Initial point for x 

Aineq

Matrix for linear inequality constraints 

bineq

Vector for linear inequality constraints 

Aeq

Matrix for linear equality constraints 

beq

Vector for linear equality constraints 

lb

Vector of lower bounds 

ub

Vector of upper bounds 

nonlcon

Nonlinear constraint function 

solver

'fminimax' 

options

Options created with optimoptions 

Output Arguments

Function Arguments contains general descriptions of arguments returned by fminimax. This section provides function-specific details for exitflag, lambda, maxfval, and output:

exitflag

Integer identifying the reason the algorithm terminated. The following lists the values of exitflag and the corresponding reasons the algorithm terminated:

1

Function converged to a solution x.

4

Magnitude of the search direction less than the specified tolerance and constraint violation less than options.TolCon.

5

Magnitude of directional derivative less than the specified tolerance and constraint violation less than options.TolCon.

0

Number of iterations exceeded options.MaxIter or number of function evaluations exceeded options.MaxFunEvals.

-1

Algorithm was terminated by the output function.

-2

No feasible point was found.

lambda

Structure containing the Lagrange multipliers at the solution x (separated by constraint type). The fields of the structure are

lower

Lower bounds lb

upper

Upper bounds ub

ineqlin

Linear inequalities

eqlin

Linear equalities

ineqnonlin

Nonlinear inequalities

eqnonlin

Nonlinear equalities

maxfval

Maximum of the function values evaluated at the solution x, that is, maxfval = max{fun(x)}.

output

Structure containing information about the optimization. The fields of the structure are

iterations

Number of iterations taken.

funcCount

Number of function evaluations.

lssteplength

Size of line search step relative to search direction

stepsize

Final displacement in x

algorithm

Optimization algorithm used.

firstorderopt

Measure of first-order optimality

constrviolation

Maximum of constraint functions

message

Exit message

Options

Optimization options used by fminimax. Use optimoptions to set or change options. See Optimization Options Reference for detailed information.

Diagnostics

Display diagnostic information about the function to be minimized or solved. The choices are 'on' or the default, 'off'.

DiffMaxChange

Maximum change in variables for finite-difference gradients (a positive scalar). The default is Inf.

DiffMinChange

Minimum change in variables for finite-difference gradients (a positive scalar).
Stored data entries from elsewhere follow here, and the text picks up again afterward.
/-! ### assertReset -/

@[simp] theorem assertReset_params : (assertReset s).params = s.params := rfl
@[simp] theorem assertReset_big : (assertReset s).big = (State.atReset s.params).big := rfl
@[simp] theorem assertReset_ctrlIe : (assertReset s).ctrlIe = false := rfl
@[simp] theorem assertReset_status : (assertReset s).status = (State.atReset s.params).status := rfl
@[simp] theorem assertReset_intStatus : (assertReset s).intStatus = (State.atReset s.params).intStatus := rfl
@[simp] theorem assertReset_cmd : (assertReset s).cmd = 0 := rfl
@[simp] theorem assertReset_engine : (assertReset s).engine = Engine.atRest := rfl
@[simp] theorem assertReset_resetLine : (assertReset s).resetLine = true := rfl
@[simp] theorem assertReset_response : (assertReset s).response = s.response := rfl
@[simp] theorem assertReset_fresh : (assertReset s).fresh = s.fresh := rfl
@[simp] theorem assertReset_script : (assertReset s).script = s.script := rfl
@[simp] theorem assertReset_host : (assertReset s).host = s.host := rfl

/-! ### accept -/

@[simp] theorem accept_params (w : Word) : (accept w s).params = s.params := rfl
@[simp] theorem accept_big (w : Word) : (accept w s).big = s.big := rfl
@[simp] theorem accept_ctrlIe (w : Word) : (accept w s).ctrlIe = s.ctrlIe := rfl
@[simp] theorem accept_status (w : Word) : (accept w s).status = { s.status with err := false, errcode := .none } := rfl
@[simp] theorem accept_intStatus (w : Word) : (accept w s).intStatus = s.intStatus := rfl
@[simp] theorem accept_cmd (w : Word) : (accept w s).cmd = w := rfl
@[simp] theorem accept_engine (w : Word) : (accept w s).engine = { Engine.atRest with phase := .busy } := rfl
@[simp] theorem accept_resetLine (w : Word) : (accept w s).resetLine = s.resetLine := rfl
@[simp] theorem accept_response (w : Word) : (accept w s).response = s.response := rfl
@[simp] theorem accept_fresh (w : Word) : (accept w s).fresh = s.fresh := rfl
@[simp] theorem accept_script (w : Word) : (accept w s).script = s.script := rfl
@[simp] theorem accept_host (w : Word) : (accept w s).host = s.host := rfl

/-! ### complete -/

@[simp] theorem complete_params : (complete s).params = s.params := rfl
@[simp] theorem complete_big : (complete s).big = s.big := rfl
@[simp] theorem complete_ctrlIe : (complete s).ctrlIe = s.ctrlIe := rfl
@[simp] theorem complete_status : (complete s).status = s.status := rfl
@[simp] theorem complete_intStatus : (complete s).intStatus = { s.intStatus with doneP := true } := rfl
@[simp] theorem complete_cmd : (complete s).cmd = s.cmd := rfl
@[simp] theorem complete_engine : (complete s).engine = Engine.atRest := rfl
@[simp] theorem complete_resetLine : (complete s).resetLine = s.resetLine := rfl
@[simp] theorem complete_response : (complete s).response = s.response := rfl
@[simp] theorem complete_fresh : (complete s).fresh = s.fresh := rfl
@[simp] theorem complete_script : (complete s).script = s.script := rfl
@[simp] theorem complete_host : (complete s).host = s.host := rfl

/-! ### commit -/

@[simp] theorem commit_params : (commit s).params = s.params := rfl
@[simp] theorem commit_big : (commit s).big = s.big := rfl
@[simp] theorem commit_ctrlIe : (commit s).ctrlIe = s.ctrlIe := rfl
@[simp] theorem commit_status : (commit s).status = s.status := rfl
@[simp] theorem commit_intStatus : (commit s).intStatus = { s.intStatus with doneP := true } := rfl
@[simp] theorem commit_cmd : (commit s).cmd = s.cmd := rfl
@[simp] theorem commit_engine : (commit s).engine = Engine.atRest := rfl
@[simp] theorem commit_resetLine : (commit s).resetLine = s.resetLine := rfl
@[simp] theorem commit_response : (commit s).response = s.response := rfl
@[simp] theorem commit_fresh : (commit s).fresh = s.fresh := rfl
@[simp] theorem commit_script : (commit s).script = s.script := rfl
@[simp] theorem commit_host : (commit s).host = s.host := rfl

/-! ### raiseCmdError -/

@[simp] theorem raiseCmdError_params (c : ErrCode) : (raiseCmdError c s).params = s.params := rfl
@[simp] theorem raiseCmdError_big (c : ErrCode) : (raiseCmdError c s).big = s.big := rfl
@[simp] theorem raiseCmdError_ctrlIe (c : ErrCode) : (raiseCmdError c s).ctrlIe = s.ctrlIe := rfl
@[simp] theorem raiseCmdError_status (c : ErrCode) : (raiseCmdError c s).status = { s.status with err := true, errcode := c } := rfl
@[simp] theorem raiseCmdError_intStatus (c : ErrCode) : (raiseCmdError c s).intStatus = { s.intStatus with doneP := true } := rfl
@[simp] theorem raiseCmdError_cmd (c : ErrCode) : (raiseCmdError c s).cmd = s.cmd := rfl
@[simp] theorem raiseCmdError_engine (c : ErrCode) : (raiseCmdError c s).engine = Engine.atRest := rfl
@[simp] theorem raiseCmdError_resetLine (c : ErrCode) : (raiseCmdError c s).resetLine = s.resetLine := rfl
@[simp] theorem raiseCmdError_response (c : ErrCode) : (raiseCmdError c s).response = s.response := rfl
@[simp] theorem raiseCmdError_fresh (c : ErrCode) : (raiseCmdError c s).fresh = s.fresh := rfl
@[simp] theorem raiseCmdError_script (c : ErrCode) : (raiseCmdError c s).script = s.script := rfl
@[simp] theorem raiseCmdError_host (c : ErrCode) : (raiseCmdError c s).host = s.host := rfl

/-! ### clearInt -/

@[simp] theorem clearInt_params (v : Word) : (clearInt v s).params = s.params := rfl
@[simp] theorem clearInt_big (v : Word) : (clearInt v s).big = s.big := rfl
@[simp] theorem clearInt_ctrlIe (v : Word) : (clearInt v s).ctrlIe = s.ctrlIe := rfl
@[simp] theorem clearInt_status (v : Word) : (clearInt v s).status = s.status := rfl
@[simp] theorem clearInt_intStatus (v : Word) : (clearInt v s).intStatus = { doneP := writeOneToClear s.intStatus.doneP (v.getLsbD 0), ovr := writeOneToClear s.intStatus.ovr (v.getLsbD 1) } := rfl
@[simp] theorem clearInt_cmd (v : Word) : (clearInt v s).cmd = s.cmd := rfl
@[simp] theorem clearInt_engine (v : Word) : (clearInt v s).engine = s.engine := rfl
@[simp] theorem clearInt_resetLine (v : Word) : (clearInt v s).resetLine = s.resetLine := rfl
@[simp] theorem clearInt_response (v : Word) : (clearInt v s).response = s.response := rfl
@[simp] theorem clearInt_fresh (v : Word) : (clearInt v s).fresh = s.fresh := rfl
@[simp] theorem clearInt_script (v : Word) : (clearInt v s).script = s.script := rfl
@[simp] theorem clearInt_host (v : Word) : (clearInt v s).host = s.host := rfl

/-! ### overrun -/

@[simp] theorem overrun_params : (overrun s).params = s.params := rfl
@[simp] theorem overrun_big : (overrun s).big = s.big := rfl
@[simp] theorem overrun_ctrlIe : (overrun s).ctrlIe = s.ctrlIe := rfl
@[simp] theorem overrun_status : (overrun s).status = s.status := rfl
@[simp] theorem overrun_intStatus : (overrun s).intStatus = { s.intStatus with ovr := true } := rfl
@[simp] theorem overrun_cmd : (overrun s).cmd = s.cmd := rfl
@[simp] theorem overrun_engine : (overrun s).engine = s.engine := rfl
@[simp] theorem overrun_resetLine : (overrun s).resetLine = s.resetLine := rfl
@[simp] theorem overrun_response : (overrun s).response = s.response := rfl
@[simp] theorem overrun_fresh : (overrun s).fresh = s.fresh := rfl
@[simp] theorem overrun_script : (overrun s).script = s.script := rfl
@[simp] theorem overrun_host : (overrun s).host = s.host := rfl

/-! ### setNcop -/

@[simp] theorem setNcop_params (g : Nat) : (setNcop g s).params = s.params := rfl
@[simp] theorem setNcop_big (g : Nat) : (setNcop g s).big = s.big := rfl
@[simp] theorem setNcop_ctrlIe (g : Nat) : (setNcop g s).ctrlIe = s.ctrlIe := rfl
@[simp] theorem setNcop_status (g : Nat) : (setNcop g s).status = { s.status with ncop := ncopOf g } := rfl
@[simp] theorem setNcop_intStatus (g : Nat) : (setNcop g s).intStatus = s.intStatus := rfl
@[simp] theorem setNcop_cmd (g : Nat) : (setNcop g s).cmd = s.cmd := rfl
@[simp] theorem setNcop_engine (g : Nat) : (setNcop g s).engine = s.engine := rfl
@[simp] theorem setNcop_resetLine (g : Nat) : (setNcop g s).resetLine = s.resetLine := rfl
@[simp] theorem setNcop_response (g : Nat) : (setNcop g s).response = s.response := rfl
@[simp] theorem setNcop_fresh (g : Nat) : (setNcop g s).fresh = s.fresh := rfl
@[simp] theorem setNcop_script (g : Nat) : (setNcop g s).script = s.script := rfl
@[simp] theorem setNcop_host (g : Nat) : (setNcop g s).host = s.host := rfl

/-! ### setSigns -/

@[simp] theorem setSigns_params (u v : Int) : (setSigns u v s).params = s.params := rfl
@[simp] theorem setSigns_big (u v : Int) : (setSigns u v s).big = s.big := rfl
@[simp] theorem setSigns_ctrlIe (u v : Int) : (setSigns u v s).ctrlIe = s.ctrlIe := rfl
@[simp] theorem setSigns_status (u v : Int) : (setSigns u v s).status = { s.status with usign := signOf u, vsign := signOf v } := rfl
@[simp] theorem setSigns_intStatus (u v : Int) : (setSigns u v s).intStatus = s.intStatus := rfl
@[simp] theorem setSigns_cmd (u v : Int) : (setSigns u v s).cmd = s.cmd := rfl
@[simp] theorem setSigns_engine (u v : Int) : (setSigns u v s).engine = s.engine := rfl
@[simp] theorem setSigns_resetLine (u v : Int) : (setSigns u v s).resetLine = s.resetLine := rfl
@[simp] theorem setSigns_response (u v : Int) : (setSigns u v s).response = s.response := rfl
@[simp] theorem setSigns_fresh (u v : Int) : (setSigns u v s).fresh = s.fresh := rfl
@[simp] theorem setSigns_script (u v : Int) : (setSigns u v s).script = s.script := rfl
@[simp] theorem setSigns_host (u v : Int) : (setSigns u v s).host = s.host := rfl

/-! ### setComp -/

@[simp] theorem setComp_params (b : Bool) : (setComp b s).params = s.params := rfl
@[simp] theorem setComp_big (b : Bool) : (setComp b s).big = s.big := rfl
@[simp] theorem setComp_ctrlIe (b : Bool) : (setComp b s).ctrlIe = s.ctrlIe := rfl
@[simp] theorem setComp_status (b : Bool) : (setComp b s).status = { s.status with comp := b } := rfl
@[simp] theorem setComp_intStatus (b : Bool) : (setComp b s).intStatus = s.intStatus := rfl
@[simp] theorem setComp_cmd (b : Bool) : (setComp b s).cmd = s.cmd := rfl
@[simp] theorem setComp_engine (b : Bool) : (setComp b s).engine = s.engine := rfl
@[simp] theorem setComp_resetLine (b : Bool) : (setComp b s).resetLine = s.resetLine := rfl
@[simp] theorem setComp_response (b : Bool) : (setComp b s).response = s.response := rfl
@[simp] theorem setComp_fresh (b : Bool) : (setComp b s).fresh = s.fresh := rfl
@[simp] theorem setComp_script (b : Bool) : (setComp b s).script = s.script := rfl
@[simp] theorem setComp_host (b : Bool) : (setComp b s).host = s.host := rfl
The default is 0.

Display

Level of display (see Iterative Display):

  • 'off' or 'none' displays no output.

  • 'iter' displays output at each iteration, and gives the default exit message.

  • 'iter-detailed' displays output at each iteration, and gives the technical exit message.

  • 'notify' displays output only if the function does not converge, and gives the default exit message.

  • 'notify-detailed' displays output only if the function does not converge, and gives the technical exit message.

  • 'final' (default) displays just the final output, and gives the default exit message.

  • 'final-detailed' displays just the final output, and gives the technical exit message.

FinDiffRelStep

Scalar or vector step size factor for finite differences. When you set FinDiffRelStep to a vector v, forward finite differences steps delta are

delta = v.*sign′(x).*max(abs(x),TypicalX);

where sign′(x) = sign(x) except sign′(0) = 1. Central finite differences are

delta = v.*max(abs(x),TypicalX);

Scalar FinDiffRelStep expands to a vector. The default is sqrt(eps) for forward finite differences, and eps^(1/3) for central finite differences.

FinDiffType

Finite differences, used to estimate gradients, are either 'forward' (the default), or 'central' (centered). 'central' takes twice as many function evaluations, but should be more accurate.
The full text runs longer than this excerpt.